Rules are nice. They absolve you from responsibility and give you certainty. It’s comfortable editing with firm rules, right up to the point that the text makes the rule a nonsense.
And some rules in style guides are very flexible. The rule may be to follow the author’s style of referencing so long as it is consistent, for instance.
Ah, consistency!
Consistency is the name of the game. Why? Because if the text flip-flops around randomly between, say, spelling numbers to ten and spelling them to ninety-nine, the reader may start to think there must be something significant about the difference and then start trying to figure out what that is, instead of thinking about what you wrote. You don’t want your reader’s attention to be on how your text has been printed, instead!

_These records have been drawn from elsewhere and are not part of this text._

-- ==== Sys2Proof/Machine/Functions.lean ====
section
/-! DEFINITION. The configuration functions SinPi and Exp2 (spec/40_utilities.md R125, R126) and the utility functions S2N and T2F
(R130, R131). The reference instance's functions are evaluated in fixed point with 192 fraction bits and rounded once (log 3); those
of another instance are uninterpreted (log 2). Both pass through the same shape, which makes the properties the spec names hold. -/

namespace Sys2Proof.Machine

/-- 1.0 in fixed point: 192 fraction bits. -/
def fxOne : Nat := 2 ^ 192

/-- π, rounded down, in fixed point. -/
def fxPi : Nat := 0x3243f6a8885a308d313198a2e03707344a4093822299f31d0

/-- ln 2, rounded down, in fixed point. -/
def fxLn2 : Nat := 0xb17217f7d1cf79abc9e3b39803f2f6af40f343267298b62d

/-- The series 1 - y²/(2j(2j+1))·(1 - y²/((2j+2)(2j+3))·(…)), n factors of it; with j = 1 it is sin(y)/y. `y2` is y² in fixed point. -/
def sinSeries : Nat → Nat → Nat → Nat
  | 0, _, _ => fxOne
  | n + 1, j, y2 => fxOne - y2 * sinSeries n (j + 1) y2 / fxOne / (2 * j * (2 * j + 1))

/-- The series 1 + y/j·(1 + y/(j+1)·(…)), n factors of it; with j = 1 it is e^y. `y` is in fixed point. -/
def expSeries : Nat → Nat → Nat → Nat
  | 0, _, _ => fxOne
  | n + 1, j, y => fxOne + y * expSeries n (j + 1) y / fxOne / j

/-- `rne32(sin(π·x))` for the reference instance (R125), NaN for a non-finite x. The argument is reduced exactly: `u` units of the
half period, mirrored at its middle to `v`. -/
def sinPiReference (x : Word) : Word :=
  if isFinite x then
    let t := (units x % 2 ^ 150).toNat
    let u := t % 2 ^ 149
    let v := min u (2 ^ 149 - u)
    if v = 0 then 0#32
    else
      let y2 := (fxPi * v) ^ 2 / 2 ^ (298 + 192)
      rne32 (decide (2 ^ 149 ≤ t)) (v * fxPi * sinSeries 32 1 y2) (fxOne ^ 2)
  else f32NaN

/-- `rne32(2^q)` for the reference instance (R126): the exponent is split exactly into its floor `e` and a fraction. -/
def exp2Reference (q : Word) : Word :=
  if isNaN q then f32NaN
  else if isInf q then (if fsign q then 0#32 else f32Inf)
  else
    let e := units q / 2 ^ 149
    if 128 ≤ e then f32Inf
    else if e < -200 then 0#32
    else
      let y := (units q % 2 ^ 149).toNat * fxLn2 / 2 ^ 149
      rne32 false (expSeries 50 1 y * 2 ^ (e + 200).toNat) (fxOne * 2 ^ 51)

/-- `n` moved to the nearest number in [lo, hi]. -/
def boundNat (lo hi n : Nat) : Nat := max lo (min hi n)

/-- SinPi of an instance (R125). S1, S2 and S4 are given; S3 bounds the result for 0 < p < 1; nothing else is imposed. -/
def sinPi (f : FnChoice) (p : Word) : Word :=
  if p = 0#32 ∨ p = f32One then 0#32
  else if p = f32Half then f32One
  else
    let r := match f with
      | .reference => sinPiReference p
      | .other => Config.sinPiFree p
    if p.toNat < 0x3F800000 then w32 (boundNat 1 0x3F800000 r.toNat) else r

/-- The place of a value that is not NaN in the order of the numbers; the two zeros share one place. -/
def orderKey (w : Word) : Nat := if fsign w then 2 ^ 31 - fmag w else 2 ^ 31 + fmag w

/-- The value at a place of that order; `negZero` is the sign of a zero. -/
def ofOrderKey (negZero : Bool) (k : Nat) : Word :=
  if k < 2 ^ 31 then fpack true (2 ^ 31 - k) else if k = 2 ^ 31 then fpack negZero 0 else fpack false (k - 2 ^ 31)

/-- The bounds that X1 to X4 (R126) put on the result of Exp2 at a finite q other than 0, 1 and -1, as order keys. -/
def exp2Bounds (q : Word) : Nat × Nat :=
  let k := orderKey q
  if k < orderKey 0xBF800000#32 then (orderKey 0xFF800000#32, orderKey f32Half)
  else if k < orderKey 0x00000000#32 then (orderKey f32Half, orderKey f32One)
  else if k < orderKey f32One then (orderKey f32One, orderKey 0x40000000#32)
  else (orderKey 0x40000000#32, orderKey f32Inf)

/-- Exp2 of an instance (R126). X1 and X2 are given; X3 and X2 bound the result elsewhere, X4 with it. -/
def exp2 (f : FnChoice) (q : Word) : Word :=
  if isNaN q then f32NaN
  else if isZero q then f32One
  else if q = f32One then 0x40000000#32
  else if q = 0xBF800000#32 then f32Half
  else if isInf q then
    match f with
    | .reference => exp2Reference q
    | .other => Config.exp2FreeAtInf q
  else
    let r := match f with
      | .reference => (orderKey (exp2Reference q), false)
      | .other => (Config.exp2Free (orderKey q), Config.exp2FreeZeroSign q)
    ofOrderKey r.2 (boundNat (exp2Bounds q).1 (exp2Bounds q).2 r.1)

/-- `S2N(sec, sr)` (R130): the sample count, for a product that is finite and not negative. -/
def secondsToSamples (sec : Word) (sr : Nat) : Nat := (roundAway (fmul sec (i2f sr))).toNat

/-- `T2F(s, m)` (R131). -/
def transpoToFreq (f : FnChoice) (s m : Word) : Word :=
  fdiv (fmul (exp2 f (fdiv s 0x41400000#32)) 0x447A0000#32) m

/-- A window size in ms as a sample count: `S2N(fdiv(m, 1000), sr)` (R212, R215). -/
def windowSamples (m : Word) (sr : Nat) : Nat := secondsToSamples (fdiv m 0x447A0000#32) sr

/-- The capacity of one second: `S2N(1.0, sr)` (R212). -/
def capacityFor (sr : Nat) : Nat := secondsToSamples f32One sr

/-- `PhaseB(pA)` (R217). -/
def phaseB (pA : Word) : Word := mod1 (fadd pA f32Half)

end Sys2Proof.Machine
end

Worse, if you spell focused with one S in one place, and two Ss in the next paragraph, or sentence, even, it starts to look sloppy. And if you can’t even spell a word the same way, what else have you been sloppy about? The research?
In summary
In a nutshell, the style guide is the gold standard for producing a piece of text that suits the preferences of the publisher (a term I’m using in the widest sense). The style sheet condenses the style guide to just those bits that are applicable, then catalogues variation from the style guide, and adds the style used for things that aren’t covered in the style guide in the first place.
This gives copyeditors a yardstick for consistency and helps to ensure authors aren’t confusing or distracting their readers because of inconsistency.